Open-Sora
Open-Sora copied to clipboard
T5LayerNorm error
Hi guys,
I'm finally able to start the training, but I'm encountering these errors:
AssertionError: Recovering T5LayerNorm requires the original layer to be apex's Fused RMS Norm.Apex's fused norm is automatically used by Hugging Face Transformers https://github.com/huggingface/transformers/blob/main/src/transformers/models/t5/modeling_t5.py#L265C5-L265C48
and the following as well:
RuntimeError: Failed to replace layer_norm of type T5LayerNorm with T5LayerNorm with the exception: Recovering T5LayerNorm requires the original layer to be apex's Fused RMS Norm.Apex's fused norm is automatically used by Hugging Face Transformers https://github.com/huggingface/transformers/blob/main/src/transformers/models/t5/modeling_t5.py#L265C5-L265C48. Please check your model configuration or sharding policy, you can set up an issue for us to help you as well.

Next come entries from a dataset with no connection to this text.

theorem witness_LongOperationsBegin :
    (let s : State := sess (flds [(F.evgBootStage, 2), (F.evgBootReady, 0)] die);
     let p : Packet := (pk 260 (leBytes 2 9)); let u := s.offered p; let n := p.params.length; (s.Takes 0x0104 p) ∧
       (2 ≤ n) ∧ (u.transfer (packetPar p 0 2) = none)) ∧
    (let s : State := sess ({ (flds [(F.evgBootStage, 2), (F.evgBootReady, 0)] die) with transfers := [({ target := 1, id := 9, size := 8192, chunks := 2, digest := [], receivers := [{ core := 3 }] } : Transfer)] });
     let p : Packet := (pk 260 (leBytes 2 9)); let u := s.offered p; let n := p.params.length;
     let id := s.session.nextOp;
     let x := ({ target := 1, id := 9, size := 8192, chunks := 2, digest := [], receivers := [{ core := 3 }] } : Transfer);
     (s.Takes 0x0104 p) ∧ (2 ≤ n) ∧ (u.transfer (packetPar p 0 2) = some x) ∧ (s.canStart 0x0104 p 0)) ∧
    (let s : State := sess (die); let p : Packet := (pk 1026 ([24, 0])); let n := p.params.length;
     let i := packetPar p 0 1; let act := packetPar p 1 1; (s.Takes 0x0402 p) ∧ (2 ≤ n) ∧ (i ≤ 31) ∧ (act ≤ 2) ∧
       (s.linkExists i = false)) ∧
    (let s : State := sess (flds [(F.lnkStatusState 3, lkLoopback)] die); let p : Packet := (pk 1026 ([3, 0]));
     let n := p.params.length; let i := packetPar p 0 1; let act := packetPar p 1 1; let st := s.linkState i;
     (s.Takes 0x0402 p) ∧ (2 ≤ n) ∧ (i ≤ 31) ∧ (act ≤ 2) ∧ (s.linkExists i = true) ∧ (s.txIdle.testBit i = false) ∧
       (st = lkLoopback)) ∧
    (let s : State := sess (die); let p : Packet := (pk 1026 ([30, 2])); let n := p.params.length;
     let i := packetPar p 0 1; let act := packetPar p 1 1; let st := s.linkState i; (s.Takes 0x0402 p) ∧ (2 ≤ n) ∧
       (i ≤ 31) ∧ (act ≤ 2) ∧ (s.linkExists i = true) ∧ (s.txIdle.testBit i = false) ∧ (act = 2) ∧
       (st ≠ lkDisabled) ∧ (st ≠ lkFailed) ∧ (st ≠ lkLoopback)) ∧
    (let s : State := sess (flds [(F.lnkStatusState 3, lkDisabled)] die); let p : Packet := (pk 1026 ([3, 2]));
     let n := p.params.length; let i := packetPar p 0 1; let act := packetPar p 1 1; let st := s.linkState i;
     (s.Takes 0x0402 p) ∧ (2 ≤ n) ∧ (i ≤ 31) ∧ (act ≤ 2) ∧ (s.linkExists i = true) ∧ (s.txIdle.testBit i = false) ∧
       (act = 2) ∧ (st = lkDisabled ∨ st = lkFailed) ∧ (s.canStart 0x0402 p i)) ∧
    (let s : State := sess (flds [(F.lnkStatusState 23, lkActive), (F.lnkStatusWidth 23, 64)] die);
     let p : Packet := (pk 1026 ([23, 0])); let n := p.params.length; let i := packetPar p 0 1;
     let act := packetPar p 1 1; let st := s.linkState i; (s.Takes 0x0402 p) ∧ (2 ≤ n) ∧ (i ≤ 31) ∧ (act ≤ 2) ∧
       (s.linkExists i = true) ∧ (s.txIdle.testBit i = false) ∧ (act = 0) ∧ (i < 30) ∧ (st = lkActive) ∧
       (s.canStart 0x0402 p i)) ∧
    (let s : State := sess (flds [(F.lnkStatusState 3, lkDetect)] die); let p : Packet := (pk 1026 ([3, 1]));
     let fast : Bool := true; let n := p.params.length; let i := packetPar p 0 1; let act := packetPar p 1 1;
     let st := s.linkState i; (s.Takes 0x0402 p) ∧ (2 ≤ n) ∧ (i ≤ 31) ∧ (act ≤ 2) ∧ (s.linkExists i = true) ∧
       (s.txIdle.testBit i = false) ∧ (act = 1) ∧ (fast = true) ∧ (st = lkDetect) ∧
       ((s.link i).keepTraffic = false) ∧ (i < 30)) ∧
    (let s : State := sess (flds [(F.lnkStatusState 3, lkActive)] die);
     let p : Packet := (pk 1027 ([3, 1, 0, 0] ++ leBytes 4 60000)); let n := p.params.length;
     let i := packetPar p 0 1; let act := packetPar p 1 1; let ms := packetPar p 4 4; let st := s.linkState i;
     let free := st = lkDisabled ∨ st = lkDetect ∨ st = lkFailed; (s.Takes 0x0403 p) ∧ (8 ≤ n) ∧ (i ≤ 31) ∧
       (act ≤ 1) ∧ (1 ≤ ms) ∧ (ms ≤ 60000) ∧ (s.linkExists i = true) ∧ (¬ free)) ∧
    (let s : State := sess (flds [(F.lnkStatusState 3, lkDisabled)] die);
     let p : Packet := (pk 1027 ([3, 0, 0, 0] ++ leBytes 4 1)); let n := p.params.length; let i := packetPar p 0 1;
     let act := packetPar p 1 1; let ms := packetPar p 4 4; let st := s.linkState i;
     let free := st = lkDisabled ∨ st = lkDetect ∨ st = lkFailed; (s.Takes 0x0403 p) ∧ (8 ≤ n) ∧ (i ≤ 31) ∧
       (act ≤ 1) ∧ (1 ≤ ms) ∧ (ms ≤ 60000) ∧ (s.linkExists i = true) ∧ (free) ∧ (s.canStart 0x0403 p i)) ∧
    (let s : State := sess (die); let p : Packet := (pk 1028 ([3, 1, 0, 0] ++ leBytes 4 60000));
     let n := p.params.length; let i := packetPar p 0 1; let ms := packetPar p 4 4; (s.Takes 0x0404 p) ∧ (8 ≤ n) ∧
       (i ≤ 31) ∧ (1 ≤ ms) ∧ (ms ≤ 60000) ∧ (s.linkState i ≠ lkActive)) ∧
    (let s : State := sess (flds [(F.lnkStatusState 3, lkActive)] die);
     let p : Packet := (pk 1028 ([3, 1, 0, 0] ++ leBytes 4 60000)); let n := p.params.length;
     let i := packetPar p 0 1; let ms := packetPar p 4 4; (s.Takes 0x0404 p) ∧ (8 ≤ n) ∧ (i ≤ 31) ∧ (1 ≤ ms) ∧
       (ms ≤ 60000) ∧ (s.linkState i = lkActive) ∧ ((s.link i).berOp = none) ∧
       ((i < 30 ∨ s.linkOpen (61 - i) = true)) ∧ (s.canStart 0x0404 p i)) ∧
    (let s : State := sess (flds [(F.lnkStatusState 3, lkActive), (F.lnkStatusState 29, lkActive)] die);
     let p : Packet := (pk 1028 ([255, 1, 0, 0] ++ leBytes 4 60000)); let n := p.params.length;
     let i := packetPar p 0 1; let ms := packetPar p 4 4; (s.Takes 0x0404 p) ∧ (8 ≤ n) ∧ (i = 0xFF) ∧ (1 ≤ ms) ∧
       (ms ≤ 60000) ∧ (s.canStart 0x0404 p i) ∧
       ((∃ k, k < 30 ∧ s.linkState k = lkActive ∧ (s.link k).berOp = none))) ∧
    (let s : State := sess (flds [(F.evgBootStage, 2), (F.evgBootReady, 0)] die);
     let p : Packet := (pk 274 (leBytes 2 0 ++ leBytes 2 2 ++ leBytes 4 0 ++ [1, 2])); let n := p.params.length;
     let part := packetPar p 0 2; let parts := packetPar p 2 2; let b := []; (s.Takes 0x0112 p) ∧ (8 ≤ n) ∧
       (s.stage < 3) ∧ (s.blobOp = none) ∧ ((part = 0 ∧ b = [] ∨ part ≠ 0 ∧ s.blobIn = some (parts, part, b))) ∧
       (part + 1 < parts)) ∧
    (let s : State := sess ({ (flds [(F.evgBootStage, 2), (F.evgBootReady, 0)] die) with blobIn := some (2, 1, [9]) });
     let p : Packet := (pk 274 (leBytes 2 1 ++ leBytes 2 2 ++ leBytes 4 0 ++ [1, 2])); let fast : Bool := false;
     let n := p.params.length; let part := packetPar p 0 2; let parts := packetPar p 2 2; let b := [9];
     (s.Takes 0x0112 p) ∧ (8 ≤ n) ∧ (s.stage < 3) ∧ (s.blobOp = none) ∧
       ((part = 0 ∧ b = [] ∨ part ≠ 0 ∧ s.blobIn = some (parts, part, b))) ∧ (part + 1 = parts) ∧ (fast = false) ∧
       (s.canStart 0x0112 p 0)) ∧
    (let s : State := lnk 23 (fun l => { l with txq := [(2, .status 7 0)] }) (Tests.link 23 lkActive die);
     let i : LinkNo := 23; (s.bops = []) ∧ (s.alive = true) ∧ (s.linkExists i.val = true) ∧
       (s.txIdle.testBit i.val = false) ∧ (s.linkState i.val = lkActive)) ∧
    (let s : State := Tests.link 23 lkLoopback die; let i : LinkNo := 23; (s.bops = []) ∧ (s.alive = true) ∧
       (s.linkExists i.val = true) ∧ (s.txIdle.testBit i.val = false) ∧ (s.linkState i.val = lkLoopback)) ∧
    (let s : State := Tests.link 23 lkFailed die; let i : LinkNo := 23; (s.bops = []) ∧ (s.alive = true) ∧
       (s.linkExists i.val = true) ∧ (s.txIdle.testBit i.val = false) ∧
       (s.linkState i.val = lkDisabled ∨ s.linkState i.val = lkFailed)) :=
  ⟨⟨takes_of (by decide +kernel), by decide +kernel, by decide +kernel⟩,
    ⟨takes_of (by decide +kernel), by decide +kernel, by decide +kernel,
      (by unfold State.canStart; decide +kernel)⟩,
    ⟨takes_of (by decide +kernel), by decide +kernel, by decide +kernel, by decide +kernel, by decide +kernel⟩,
    ⟨takes_of (by decide +kernel), by decide +kernel, by decide +kernel, by decide +kernel, by decide +kernel,
      by decide +kernel, by decide +kernel⟩,
    ⟨takes_of (by decide +kernel), by decide +kernel, by decide +kernel, by decide +kernel, by decide +kernel,
      by decide +kernel, by decide +kernel, by decide +kernel, by decide +kernel, by decide +kernel⟩,
    ⟨takes_of (by decide +kernel), by decide +kernel, by decide +kernel, by decide +kernel, by decide +kernel,
      by decide +kernel, by decide +kernel, by decide +kernel, (by unfold State.canStart; decide +kernel)⟩,
    ⟨takes_of (by decide +kernel), by decide +kernel, by decide +kernel, by decide +kernel, by decide +kernel,
      by decide +kernel, by decide +kernel, by decide +kernel, by decide +kernel,
      (by unfold State.canStart; decide +kernel)⟩,
    ⟨takes_of (by decide +kernel), by decide +kernel, by decide +kernel, by decide +kernel, by decide +kernel,
      by decide +kernel, by decide +kernel, by decide +kernel, by decide +kernel, by decide +kernel,
      by decide +kernel⟩,
    ⟨takes_of (by decide +kernel), by decide +kernel, by decide +kernel, by decide +kernel, by decide +kernel,
      by decide +kernel, by decide +kernel, by decide +kernel⟩,
    ⟨takes_of (by decide +kernel), by decide +kernel, by decide +kernel, by decide +kernel, by decide +kernel,
      by decide +kernel, by decide +kernel, by decide +kernel, (by unfold State.canStart; decide +kernel)⟩,
    ⟨takes_of (by decide +kernel), by decide +kernel, by decide +kernel, by decide +kernel, by decide +kernel,
      by decide +kernel⟩,
    ⟨takes_of (by decide +kernel), by decide +kernel, by decide +kernel, by decide +kernel, by decide +kernel,
      by decide +kernel, by decide +kernel, by decide +kernel, (by unfold State.canStart; decide +kernel)⟩,
    ⟨takes_of (by decide +kernel), by decide +kernel, by decide +kernel, by decide +kernel, by decide +kernel,
      (by unfold State.canStart; decide +kernel), by decide +kernel⟩,
    ⟨takes_of (by decide +kernel), by decide +kernel, by decide +kernel, by decide +kernel, by decide +kernel,
      by decide +kernel⟩,
    ⟨takes_of (by decide +kernel), by decide +kernel, by decide +kernel, by decide +kernel, by decide +kernel,
      by decide +kernel, by decide +kernel, (by unfold State.canStart; decide +kernel)⟩,
    by decide +kernel,
    by decide +kernel,
    by decide +kernel⟩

E0817 18:46:55.563000 134001257882240 torch/distributed/elastic/multiprocessing/api.py:826] failed (exitcode: 1) local_rank: 0 (pid: 7268) of binary: /usr/bin/python3
Would you have any idea what could be done here by chance ?
Here is the command, followed by the log trace:
torchrun --standalone --nproc_per_node 1 -m scripts.train \
configs/opensora-v1-2/train/stage1.py \
--data-path {ROOT_META}/meta_clips_caption_cleaned.csv \
--ckpt-path {MODEL_OUTPUT}/my_sora.pt
/usr/local/lib/python3.10/dist-packages/colossalai/pipeline/schedule/_utils.py:19: UserWarning: torch.utils._pytree._register_pytree_node is deprecated. Please use torch.utils._pytree.register_pytree_node instead.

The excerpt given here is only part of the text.